Homes uP
Single-Family Homes under Pressure?
In many countries, single-family homes (SFH) constitute the majority of residential buildings. In Germany 66 % of the residential building stock is made up by SFH. SFH are traditionally in great demand, and in 2011, more than 50 % of the population in Europe lived in SFH. "Detached houses" constitute about 60 % of the housing units in Japan as well as in the USA. For some time already, increasing indications can be found, that this segment of the housing stock is under pressure. Economic and financial crises, demographic and social structural change, and changes in user preferences, are raising new challenges to it. Outside core regions of economic growth, stagnating or dropping prices, difficulties in selling, and even vacancies, are no longer a rarity in this segment in many regions. Nonetheless, these developments, and the possible consequences connected with them, have hardly been investigated from a number of relevant perspectives, including economics (e. g. loss of equity/capital, ecology (e. g. inefficiencies in terms of energy, land and material use), settlement-structure or the social situation (e. g. down-trading of neighbourhoods). While multifamily residential buildings enjoy a high level of attention from residential policy-makers and the housing industry, the developments in the area of the SFH segment, with its small scale private ownership structures – approximately 90 % of these buildings are user-owned – is neither on the academic nor on the political agenda.

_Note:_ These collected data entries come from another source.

-- ==== Sys2Proof/Machine/Core.lean ====
section
/-! DEFINITION. The machine as the host runs it. -/

noncomputable def Sys2Proof.core : Host.Core :=
  { State := Sys2Proof.Machine.State, Fault := Sys2Proof.Machine.Fault, Refusal := Sys2Proof.Machine.Refusal,
    step := Sys2Proof.Machine.step, reset := Sys2Proof.Machine.State.reset }
end

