-- ==== Sys2Proof/Safety.lean ====
section
/-! DEFINITION. What counts as a safe run, and the terms in which claims speak of one instruction: when a split executes it, which
operands it can read, and what it leaves. -/

namespace Sys2Proof.Machine

/-! ## Runs -/

/-- Between steps: no split executes, and the time since which a context with a park limit is parked is noted exactly while the
context runs and every resident group of it is externally parked (R390). -/
def State.AtRest (s : State) : Prop :=
  s.cur = none ∧ ∀ i c, tblGet? s.contexts i = some c → c.park ≠ 0 →
    (c.parkedSince.isSome = true ↔ c.st = .running ∧ s.allParked i = true)

/-- A step answers a next state: it stops at no fault and no refusal. -/
def Goes (o : Host.Outcome State Fault Refusal) : Prop := ∃ t, o = .next t

/-- Every byte memory of the machine has its canonical form: HBM, each crew's scratch, each group's private windows, and the areas
that contexts keep. -/
def State.Canonical (s : State) : Prop :=
  memWf s.mem = true ∧ (∀ c ∈ s.crews, memWf c.2.scratch = true) ∧ (∀ g ∈ s.groups, memWf g.2.priv = true) ∧
    ∀ c ∈ s.contexts, ∀ k ∈ c.2.kept, memWf k.mem = true

/-! ## One instruction in a split -/

/-- The cursor names a live split, seen as `v`, that executes an instruction of `len` bytes and reads no structure with a soft
error (R384). -/
def Executes (len : Nat) (s : State) (v : View) : Prop := viewOf len s = some v ∧ softRead len v = none

/-- The kernel may name these vector registers and scalars (R206). -/
def Named (v : View) (vs ss : List Nat) : Prop :=
  (∀ r ∈ vs, r < wbVregs v.wb) ∧ ∀ r ∈ ss, r < wbSregs v.wb ∨ 60 ≤ r

/-- No acting lane of these registers is empty, poisoned or damaged; a vacant register may be read (R79). -/
def LanesFull (v : View) (lanes : DWord) (vs : List Nat) : Prop :=
  ∀ l, l < 64 → lanes.getLsbD l = true → ∀ r ∈ vs, ∀ c, v.g.lane? r l = some c → c.st = .full

/-- None of these scalars is empty, poisoned or damaged (R111). -/
def ScalarsFull (v : View) (ss : List Nat) : Prop := ∀ r ∈ ss, (v.g.scalar r).st = .full

/-- The registers that the write allocates are served (R208, R210). -/
def Served (v : View) (lanes : DWord) (ds : List Nat) : Prop :=
  v.s.allocServed v.core v.g.crew (v.g.needs (lanesOf lanes) ds) = true

/-- When a lane instruction with destinations `ds`, vector sources `vs` and scalar sources `ss` executes normally. -/
def LaneReady (len : Nat) (s : State) (v : View) (guard : Nat) (ds vs ss : List Nat) : Prop :=
  Executes len s v ∧ Named v (ds ++ vs) ss ∧ LanesFull v (v.acting guard) vs ∧
    (v.acting guard ≠ 0 → ScalarsFull v ss) ∧ Served v (v.acting guard) ds

/-- Nothing but the group and the steps that are due differs: no byte of memory, no other group, no core, no context; the steps that
were due still are. -/
def Elsewhere (s t : State) (gid : Nat) : Prop :=
  t = { s with groups := t.groups, agenda := t.agenda } ∧ (∃ r, t.agenda = s.agenda ++ r) ∧ ∀ k, k ≠ gid → t.group? k = s.group? k

/-- A split of the group stands at `pc`, with the mask, the `%fm` and the record of `sl`, and waits for `w`: in the slot, unless
this was its 1,024th instruction there and it changed places with a spilled split (R202). -/
def StandsIn (w : Wait) (slotB : Bool) (sl : Split) (pc : DWord) (g : Group) : Prop :=
  ∃ x, x ∈ g.allSplits ∧ (sl.run + 1 < 1024 → g.slot slotB = some x) ∧ x.pc = pc ∧ x.mask = sl.mask ∧ x.fm = sl.fm ∧
    x.link = sl.link ∧ x.wait = w
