/-- R262, R263, R267 to R271: what a unit of each matrix operation computes, from the bytes that its descriptors' rows give,
wherever they lie: each element of the tile plus the exact sum of a k-block's products, rounded once, after the rescaling by rsc
that begins `mma.rs`; the contribution of a 48-row group of a difference-form operation, where each listed activation counts with
its level; a row of the softmax step with the side registers that it leaves; a row that is zeroed, loaded, stored or stored from the
side registers; how a row is written. R272, R274, R275: the turns of an operation unit by unit, its end with its status bits, its
holds and its failures. Which of two units of different paths comes first, which units share a step, and that a row which shares an
aligned 16-byte unit with a later one is written with it there (R105), is the model's choice (logs 19, 26); so are the status bits
that `msmx` and the rescaling of `mma.rs` set (log 14) and the sign of a zero maximum (log 20). -/
def Obligations.MatrixTurns : Prop :=
  (∀ (s s1 s2 : State) (core : Nat) (op : EngOp) (g : Group) (xa xb : List (List Byte)), op.code < 3 →
    let fa := fmFa op.fm
    let fb := fmFb op.fm
    let fc := fmFc op.fm
    let kb := kBlock fa
    let wide := if fc = 1 then 64 else 32
    readAll core op true s ((List.range 16).map fun i =>
      op.descA.rd (16 * op.octet + i) (rowBytes fa (kb * op.units)) (rowBytes fa kb)) = .ok s1 xa →
    readAll core op true s1 (if op.code = 1 then
      (List.range 32).map fun n => op.descB.rd n (rowBytes fb (kb * op.units)) (rowBytes fb kb)
      else (List.range kb).map fun k => op.descB.rd (kb * op.units + k) 0 (rowBytes fb 32)) = .ok s2 xb →
      let a (i k : Nat) : FV := operand fa (xa.getD i []) k
      let b (k n : Nat) : FV := if op.code = 1 then operand fb (xb.getD n []) k else operand fb (xb.getD k []) n
      let addend (i n : Nat) : FV := dotProduct ((List.range kb).map (a i)) ((List.range kb).map fun k => b k n)
      let scaled (i n : Nat) : Nat × Flags :=
        fvMul (accFmt fc) 0 false (unpack (accFmt fc) (g.elem fc op.za op.octet i n)) (unpack fp32 (g.side op.za op.octet 2 i).toNat)
      let first : Prop := op.code = 2 ∧ op.units = 0
      let z (i n : Nat) : Nat := if first then (scaled i n).1 % 2 ^ wide else g.elem fc op.za op.octet i n
      ∃ h bits, matrixUnit core s op g = .ok s2 (h, bits) ∧ h = { g with tiles := h.tiles, sides := h.sides } ∧
        (∀ i n, i < 16 → n < 32 → h.elem fc op.za op.octet i n =
          if fc = 2 then (BitVec.ofInt 32 ((addend i n).toInteger + (BitVec.ofNat 32 (z i n)).toInt)).toNat
          else (accReal fc (z i n) (addend i n)).1 % 2 ^ wide) ∧
        (∀ za octet k, tileKey za octet ∉ tileKeys fc op.za op.octet → h.tileWord za octet k = g.tileWord za octet k) ∧
        (∀ i k, i < 16 → h.side op.za op.octet k i = if first ∧ k = 2 then 0x3F800000 else g.side op.za op.octet k i) ∧
        ∀ j, bits.getLsbD j = true ↔ ∃ i n, i < 16 ∧ n < 32 ∧
          ((first ∧ (mstBits (accFmt fc) (scaled i n)).getLsbD j = true) ∨
           (fc ≠ 2 ∧ (accReal fc (z i n) (addend i n)).2.getLsbD j = true))) ∧
  (∀ (s s1 s2 s3 : State) (core : Nat) (op : EngOp) (g : Group) (xa xh xf : List (List Byte)), op.code = 3 ∨ op.code = 4 →
    let fc := fmFc op.fm
    let wide := if fc = 1 then 64 else 32
    let r := op.units / 8
    let k := op.units % 8
    let size := recordBytes op.code op.fm
    let field := if op.code = 3 then 24 else if fmDfn op.fm + 1 ≤ 25 then 32 else 64
    readAll core op true s ((List.range 16).map fun i => op.descA.rd (16 * op.octet + i) (2 * (384 * r + 48 * k)) 96) = .ok s1 xa →
    readAll core op true s1 ((List.range 32).map fun c => op.descB.rd c (r * size) 32) = .ok s2 xh →
    readAll core op true s2 ((List.range 32).map fun c => op.descB.rd c (r * size + 32 + field * k) field) = .ok s3 xf →
      let col (c : Nat) : Option DiffCol :=
        diffCol (fmDfd op.fm == 1) (if op.code = 4 then some (fmDfn op.fm + 1) else none) (xh.getD c []) (xf.getD c [])
      let addend (i c : Nat) : FV := contribution (scaleRow ((List.range 48).map (operand (fmFa op.fm) (xa.getD i [])))) (col c)
      let z (i n : Nat) : Nat := g.elem fc op.za op.octet i n
      ∃ h bits, matrixUnit core s op g = .ok s3 (h, bits) ∧ h = { g with tiles := h.tiles } ∧
        (∀ i n, i < 16 → n < 32 → h.elem fc op.za op.octet i n =
          if fc = 2 then (BitVec.ofInt 32 ((addend i n).toInteger + (BitVec.ofNat 32 (z i n)).toInt)).toNat
          else (accReal fc (z i n) (addend i n)).1 % 2 ^ wide) ∧
        (∀ za octet k, tileKey za octet ∉ tileKeys fc op.za op.octet → h.tileWord za octet k = g.tileWord za octet k) ∧
        ∀ j, bits.getLsbD j = true ↔ (j = 0 ∧ ∃ c, c < 32 ∧ col c = none) ∨
          ∃ i n, i < 16 ∧ n < 32 ∧ fc ≠ 2 ∧ (accReal fc (z i n) (addend i n)).2.getLsbD j = true) ∧
  (∀ (c : DiffCol) (q : List Int), (∀ x ∈ c.codes, x.2 < c.m) →
    diffDot c q = (c.codes.map fun x =>
      (c.a + ((List.range (c.m - 1)).map fun j => if x.2 ≤ j then (c.ds.getD j 0 : Int) else 0).sum) * q.getD x.1 0).sum) ∧
  (∀ (s s1 : State) (core : Nat) (op : EngOp) (g : Group),
    let fc := fmFc op.fm
    let i := op.units
    let row := 16 * op.octet + i
    let others (h : Group) : Prop := ∀ za octet k,
      (tileKey za octet ∉ tileKeys fc op.za op.octet ∨ k / 32 ≠ i) → h.tileWord za octet k = g.tileWord za octet k
    (op.code = 6 → i < 16 → ∃ h, matrixUnit core s op g = .ok s (h, 0) ∧ h = { g with tiles := h.tiles, sides := h.sides } ∧
      (∀ n, n < 32 → h.elem fc op.za op.octet i n = 0) ∧ (∀ k, k < 3 → h.side op.za op.octet k i = sideStart k) ∧ others h ∧
      ∀ za octet j k, j < 16 → (tileKey za octet ≠ tileKey op.za op.octet ∨ j ≠ i) → h.side za octet k j = g.side za octet k j) ∧
    (op.code = 7 → ∀ x, readAll core op true s [op.descA.rd row 0 (32 * tileBytes fc)] = .ok s1 [x] →
      ∃ h, matrixUnit core s op g = .ok s1 (h, 0) ∧ h = { g with tiles := h.tiles } ∧ others h ∧
        ∀ n, n < 32 → h.elem fc op.za op.octet i n = fieldAt x (tileBytes fc * n) (tileBytes fc)) ∧
    (op.code = 8 →
      let w := outBytes op.mode fc
      let out (n : Nat) : Nat × DWord := storeElem op.mode fc (g.elem fc op.za op.octet i n) (g.side op.za op.octet 1 i)
      ∃ bits, matrixUnit core s op g = writeRow core s op (((List.range 32).map fun n => leBytes (out n).1 w).flatten) (g, bits) ∧
        ∀ j, bits.getLsbD j = true ↔ ∃ n, n < 32 ∧ (out n).2.getLsbD j = true) ∧
    (op.code = 9 →
      let side (k : Nat) : List Byte := leBytes (g.side op.za op.octet k i).toNat 4
      matrixUnit core s op g = writeRow core s op (side 0 ++ side 1 ++ side 2 ++ [0, 0, 0, 0]) (g, 0)) ∧
    (op.code = 5 → i < 16 →
      let sb := (op.regs[2]?).getD 0
      let yt := natBits sb.toNat 35 32
      let y (j : Nat) : Word := (f32Mul 0 false (g.tileWord op.za op.octet (32 * i + j)) (sb.truncate 32)).1
      let m := softMax (Config.zeroSign s.tick i) (g.side yt op.octet 0 i :: (List.range 32).map y)
      let p (j : Nat) : Word := (f32Narrow bf16 false (f32Exp2 false (f32Sub 0 false (y j) m).1).1).1
      let f := (f32Exp2 false (f32Sub 0 false (g.side yt op.octet 0 i) m).1).1
      let put (b : Nat → Word) : List Byte := ((List.range 32).map fun j => leBytes (b j).toNat 2).flatten
      ((∀ j, j < 32 → y j = 0xFF800000) → matrixUnit core s op g = writeRow core s op (put fun _ => 0) (g, mstSMXEMPTY)) ∧
      ((∃ j, j < 32 ∧ y j ≠ 0xFF800000) →
        ∃ h bits, matrixUnit core s op g = writeRow core s op (put p) (h, bits) ∧ h = { g with sides := h.sides } ∧
          h.side yt op.octet 0 i = m ∧
          h.side yt op.octet 1 i = (List.range 32).foldl (fun t j => (f32Add 0 false t (f32Widen bf16 false (p j).toNat).1).1)
            (f32Mul 0 false (g.side yt op.octet 1 i) f).1 ∧
          h.side yt op.octet 2 i = (f32Mul 0 false (g.side yt op.octet 2 i) f).1 ∧
          (∀ za octet j k, j < 16 → (tileKey za octet ≠ tileKey yt op.octet ∨ j ≠ i) → h.side za octet k j = g.side za octet k j) ∧
          bits = if isNan32 m || isNan32 (h.side yt op.octet 1 i) || isNan32 (h.side yt op.octet 2 i) ||
            (List.range 32).any (fun j => (unpack bf16 (p j).toNat).isNan) then mstNAN else 0))) ∧
  (∀ (s : State) (core : Nat) (op : EngOp) (b : List Byte) (out : MatOut),
    let w := op.descA.wr (16 * op.octet + op.units) b
    let all := op.rowBytesDue w
    let later (x : Nat × Byte) : Bool := op.laterRow b.length x.1
    (op.apart = true →
      (∀ s1 k, engineWrites core op true s [w] = .ok s1 k → writeRow core s op b out = .ok s1 out) ∧
      (∀ s1 c va, engineWrites core op true s [w] = .fail s1 c va → writeRow core s op b out = .fail s1 c va) ∧
      ∀ s1 va p, engineWrites core op true s [w] = .held s1 va p → writeRow core s op b out = .held s1 va p) ∧
    (op.apart = false → ∀ s1 ps, checkPieces core op true s (globalPieces [w]) = .ok s1 ps → ∀ s2 k,
      engineWrites core op true s1 ((byteRuns (all.filter fun x => !later x)).map writeAt) = .ok s2 k →
        writeRow core s op b out = .ok (s2.putOp core true { s2.opNow core true op with pend := all.filter later }) out)) ∧
  (∀ (s : State) (core : Nat) (op : EngOp) (g : Group), MatrixTurn s core op → s.group? op.group = some g →
    let goes (t : State) : Prop := exec (.matrixOperationExecute core) s = .next t
    (∀ s1 h bits, matrixUnit core s op g = .ok s1 (h, bits) →
      let here : EngOp := { op with units := op.units + 1 }
      let now := s1.opNow core true op
      let op1 : EngOp := { here with bits := op.bits ||| bits, pend := if op.apart then op.pend else now.pend,
                                     cache := if here.atBoundary then [] else now.cache }
      let s2 := s1.modGroup op.group fun x => { x with tiles := h.tiles, sides := h.sides }
      (op.unitCount ≤ op.units + 1 → goes (s2.completeMatrix core op1)) ∧
      (op.units + 1 < op.unitCount → op1.atBoundary = true → goes ((s2.putOp core true op1).due (.matrixOperationExecute core))) ∧
      (op.units + 1 < op.unitCount → op1.atBoundary = false →
        goes (State.runFrom core (op.unitCount - 1) op.units op1 (s2.putOp core true op1)))) ∧
    (∀ s1 c va, matrixUnit core s op g = .fail s1 c va → (op.pend = [] → flushRows core s1 op = .ok s1 ()) ∧
      ∀ s2, flushRows core s1 op = .ok s2 () ∨ (∃ d w, flushRows core s1 op = .fail s2 d w) →
        goes ((s2.opFailed true op c va).endMatrix core op mstFAULT)) ∧
    (∀ s1 va p, matrixUnit core s op g = .held s1 va p → goes ((s1.putOp core true { s1.opNow core true op with
      held := some (BitVec.ofNat 64 va), asleep := true, event := some (progWord op true) }).requestPage op.ctx va p)) ∧
    ∀ s1, matrixUnit core s op g = .later s1 → goes (s1.due (.matrixOperationExecute core))) ∧
  (∀ (s : State) (core : Nat) (op : EngOp) (g : Group), s.group? op.group = some g →
    let t := s.completeMatrix core op
    ∃ h, t.group? op.group = some h ∧ h.mst = g.mst ||| op.bits ∧ h.prog = op.event.getD g.prog ∧ h.tiles = g.tiles ∧
      h.sides = g.sides ∧ h.vregs = g.vregs ∧ h.scalars = g.scalars ∧ t.mem = s.mem ∧
      h.failures = g.failures ++ (if fmDftrap op.fm = true ∧ (op.code = 3 ∨ op.code = 4) ∧ op.bits.getLsbD 0 = true then
        [{ matrix := true, num := op.num, batch := op.batch, code := codeDFMETA, addr := 0 }] else []) ∧
      (t.coreSt core).matQ = (s.coreSt core).matQ.filter fun x => !(x.group == op.group && x.num == op.num)) ∧
  ∀ (op : EngOp) (hold : Bool),
    let p := (progWord op hold).toNat
    natBits p 2 0 = op.octet % 8 ∧ natBits p 4 3 = (if hold then 1 else 2) ∧ natBits p 8 5 = op.za % 16 ∧
    natBits p 12 9 = op.code % 16 ∧ natBits p 31 16 = op.units % 65536 ∧ natBits p 63 32 = op.batch % 2 ^ 32

/-! ## Messages -/

/-- R165, R167, R168, R169, R170, R181, R183, R184, R391: a frame that is too long is dropped and counted; a duplicate is discarded;
nothing but management is taken before the wafer is up; an ordered message that comes before its turn waits, whatever the message
is. A message of an unknown kind is answered with status 1, the innkeeper's own code 0x0050 with 3. A command of the owner from
another sender, or without its signature, is answered with 3, one of another form with 1 (of a wrong context field, address or
operand that is the model's choice: log 21), and one to a context that does not exist or is being reset with 5. A page reply is
taken of the owner and of an admitted host alone. -/
def Obligations.MessageReception : Prop :=
  ∀ (s : State) (m : Msg),
    let ofOwner : List (Instr × (Nat → Bool) × Bool) :=
      [(.renew m, (· == 0), false), (.releaseOwnership m, (· == 0), false), (.nameSuccessor m, (· == 2), false),
       (.createContext m, (· == 21), true), (.resetContext m, (· == 0), true), (.resumeContext m, (· == 0), true),
       (.haltContext m, (· == 0), true), (.resumeGroup m, (· == 3), true), (.setShare m, (· == 1), true),
       (.setWindow m, (· == 18), true), (.admitHost m, (· == 19), true), (.setQueue m, (· == 10), true),
       (.setRegion m, (· == 25), true), (.setPeer m, (· == 18), true), (.shootdown m, (· == 16), true),
       (.writePhysical m, fun n => decide (9 ≤ n) && decide (n ≤ 4008), false), (.readPhysical m, (· == 12), false),
       (.loadObject m, (· == 60), true), (.setWatchdog m, (· == 16), true), (.setRecoveryWindow m, (· == 8), false),
       (.setPort m, (· == 18), false), (.updateFirmware m, (· == 16), false), (.readViolations m, (· == 0), true)]
    let others : List Instr :=
      [.malformedMessage m, .dzwRead m, .dzwWrite m, .dzwAtomicAdd m, .dzwCas m, .dzwCompletion m, .postWord m, .claim m, .pageReply m,
       .readState m, .attest m, .readEventLog m]
    let s1 := s.taken m
    (Performed s m → Answers (.malformedMessage m) s m (s.heard m) (if isNotice m then 3 else 1) []) ∧
    (∀ i ∈ others ++ ofOwner.map (fun x => x.1),
      (packetLimit < m.payload.length + packetHeaders → exec i s = .next (s.countFrame m true)) ∧
      (m.payload.length + packetHeaders ≤ packetLimit →
        (s.duplicate m = true ∨ (s.broughtUp = false ∧ m.kind ≠ 7) → exec i s = .next (s.countFrame m false)) ∧
        (s.duplicate m = false → s.broughtUp = true ∨ m.kind = 7 → s.inOrder m = false → exec i s = .next (s.putBack m)))) ∧
    (Performed s m → ∀ x ∈ ofOwner,
      (s.fromOwner m.peer = false ∨ s.ownerSigned m = false → Answers x.1 s m (s.heard m) 3 []) ∧
      (s.fromOwner m.peer = true → s.ownerSigned m = true →
        (formOk m x.2.1 x.2.2 true = false → Answers x.1 s m s1 1 []) ∧
        (formOk m x.2.1 x.2.2 true = true → x.2.2 = true →
          (s.context? m.context.toNat = none → x.1 ≠ .createContext m → Answers x.1 s m s1 5 []) ∧
          ∀ c, s.context? m.context.toNat = some c → c.st = .resetting → Answers x.1 s m s1 5 []))) ∧
    (Performed s m → s.fromOwner m.peer = false → (∀ c, s.context? m.context.toNat = some c → c.admits m.peer = false) →
      Answers (.pageReply m) s m (s.heard m) 3 [])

Against this background the overarching research questions of the project are as follows: What are the effects of ongoing demographic, sociocultural and structural changes on the utilization of SFH building stocks in Germany and other industrialized countries? Which resulting economic, ecological, urban-structural and social challenges can be identified and how can they be approached and solved by society and policy alike?
The project seeks to scrutinize these issues out of an interdisciplinary perspective. The investigations on the situation in Germany will be supplemented by comparative studies inside Europe, as well as on the situation in Japan and the United States. The international perspective is underpinned by several international cooperating partners and an international advisory board. International workshops and conferences will furthermore help to establish a network to reach beyond the immediate project team.